Exist Archive centers around a group of youths from Japan that have suddenly found themselves on a floating space-station-like-planet-thing after being caught up in an explosion in Tokyo. Now they’re all stuck on Protolexa being chased by monsters and bargaining with Gods, or the closest thing to them, in order to find a way back home. The story has an interesting take on life and death, as well as an interesting and well-varied array of character types. With a wide array of characters to choose from, not only is there also a large amount of character variation, but party set-up can mostly be done purely by which characters you like, most pointedly later in the game when you unlock the “Learning” function.

The gameplay in Exist Archive is largely inspired by Valkyrie Profile, and it really shows. The story progression is split up between quests that you select from a world map. Each quest is its own separate instance of 2D platformer style exploration, where you roam around a field jumping and finding items while occasionally battling enemies. Inside of battle you have a team of up to four people that are associated to the four ‘shape’ buttons on the controller. You swap between ‘Action’ and ‘Guard’ phases, where you attack and defend respectively.
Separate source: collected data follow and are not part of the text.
-- ==== Sys2Proof/Config.lean ====
section
/-! DEFINITION. The implementation parameters of 00_scope.md R5, and the one value the spec leaves open. -/

namespace Sys2Proof

/-- The error a failed `load(image)` reports (60_exceptions.md R201). -/
inductive LoadError where
  /-- `ProgramTooLarge`: the image has more than 256 values. -/
  | tooLarge
  /-- An image value lies outside 0..255 (decision D7). -/
  | badValue
  deriving DecidableEq, Repr, Inhabited

/-- `MEM_SIZE` (R5): the number of 8-bit cells. -/
def Config.memSize : Nat := 256

/-- R5: the maximum program image length. -/
def Config.maxImageLength : Nat := 256

/-- FREE VALUE (log entry 6). Which of its two errors `load` reports for an image that is both too long and
holds a value outside 0..255: R201 and R205 state both errors and no order between them. -/
opaque Config.bothLoadErrors (image : List Int) : LoadError

end Sys2Proof
end

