-- ==== Sys2Proof/Machine/Flags.lean ====
section
/-! DEFINITION. The ALU and every flag computation (43_arithmetic.md R150). -/

namespace Sys2Proof.Machine

/-- What an ALU operation yields: an 8-bit result and a carry. -/
structure AluResult where
  carry : Bool
  result : Byte
  deriving DecidableEq, Repr

/-- `alu_add(a, v)`: the carry is `s > 255` of the unwrapped sum. -/
def aluAdd (a v : Byte) : AluResult :=
  { carry := decide (uint a + uint v > 255), result := wrap8 (uint a + uint v) }

/-- `alu_sub(a, v)`: the carry is `d > -1` of the unwrapped difference, "no borrow". -/
def aluSub (a v : Byte) : AluResult :=
  { carry := decide (uint a - uint v > -1), result := wrap8 (uint a - uint v) }

/-- `zero(result)`. -/
def zeroFlag (result : Byte) : Bool := decide (result = 0)

end Sys2Proof.Machine
end

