-- ==== Sys2Proof/Machine/Output.lean ====
section
/-! DEFINITION. OUTA and OUTI (44_output.md R170 to R172). -/

namespace Sys2Proof.Machine

/-- `O <- v` and `emit Out(v)`. -/
def output (v : Byte) (s : State) : State := emitOut v (writeReg .o (uint v) s)

/-- R170: `O <- A; emit Out(A)`. -/
def execOuta (s : State) : Host.Outcome State Fault Refusal := .next (output (readReg .a s) s)

/-- R171: `O <- x; emit Out(x)`. -/
def execOuti (x : Byte) (s : State) : Host.Outcome State Fault Refusal := .next (output (immediateValue x) s)

end Sys2Proof.Machine
end

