-- ==== Sys2Proof/Machine/Step.lean ====
section
/-! DEFINITION. The step (40_execution_cycle.md R107). -/

namespace Sys2Proof.Machine

/-- R107 under an opcode assignment: no step of a stopped core; else fetch and decode; then the exception or the
instruction's rule. -/
def stepWith (f : OpcodeMap) (s : State) : Host.Outcome State Fault Refusal :=
  match stoppedCore s with
  | some stop => stop
  | none =>
    match fetchInstr f s with
    | .invalid info s1 => .next (raiseInvalidOpcode info s1)
    | .instr i s1 => exec i s1

/-- The step under decision D1. -/
def step (s : State) : Host.Outcome State Fault Refusal := stepWith opcodeOf s

/-- `s` with a table word's bytes stored where `step` fetches its next instruction. -/
def State.withFetchWord (s : State) (nbits w : Nat) : State :=
  placeBytes (tableBytes nbits w).1 (tableBytes nbits w).2 s

end Sys2Proof.Machine
end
The general concept is pretty basic, as melee characters will have a three part combo based on their class and class level, whereas magicians can either use magic from a menu or you can associate a single spell to the corresponding characters buttons. One thing that it took me significantly longer to figure out than was reasonable is that each mage has a “cooldown timer” as part of their magic. Each spell has a CT value that dictates how long you need to wait before you can perform an action again, which also means that the mages only really get one action per turn. The melee units can combo as long as you have the necessary AP to spend on their combo moves, and the turn will flip to the defense stage when you either choose to end or run out of AP. During the guarding phase you regain some AP, and can spend it to block with each individual character, although a single block may not last the whole turn length, so you may have to selectively guard.

Party formation is interesting, as there is a front, middle, and rear segment, and each location affects unit attack damage, how often they get attacked, as well as the passive health regen if you don’t act for the turn. The attempt at allowing for combos can be infuriating as well, as some characters will knock the enemies out of range, so you either need to stagger when you use different attacks, or find a string of moves that work well together. Also, screw the floaty sea-mine things. They aren’t cool.

Honestly, of my two biggest gripes with Exist Archive, the major one is definitely related to the battle system. This isn’t because of how the battles play out, but because there are a lot of aspects that should either be explained better, or just explained at all. Unless you go troll some forums for beginner tips, you may find yourself in some rough spots. The biggest example is the CT I mentioned earlier, but apart from that we also have how skill points work.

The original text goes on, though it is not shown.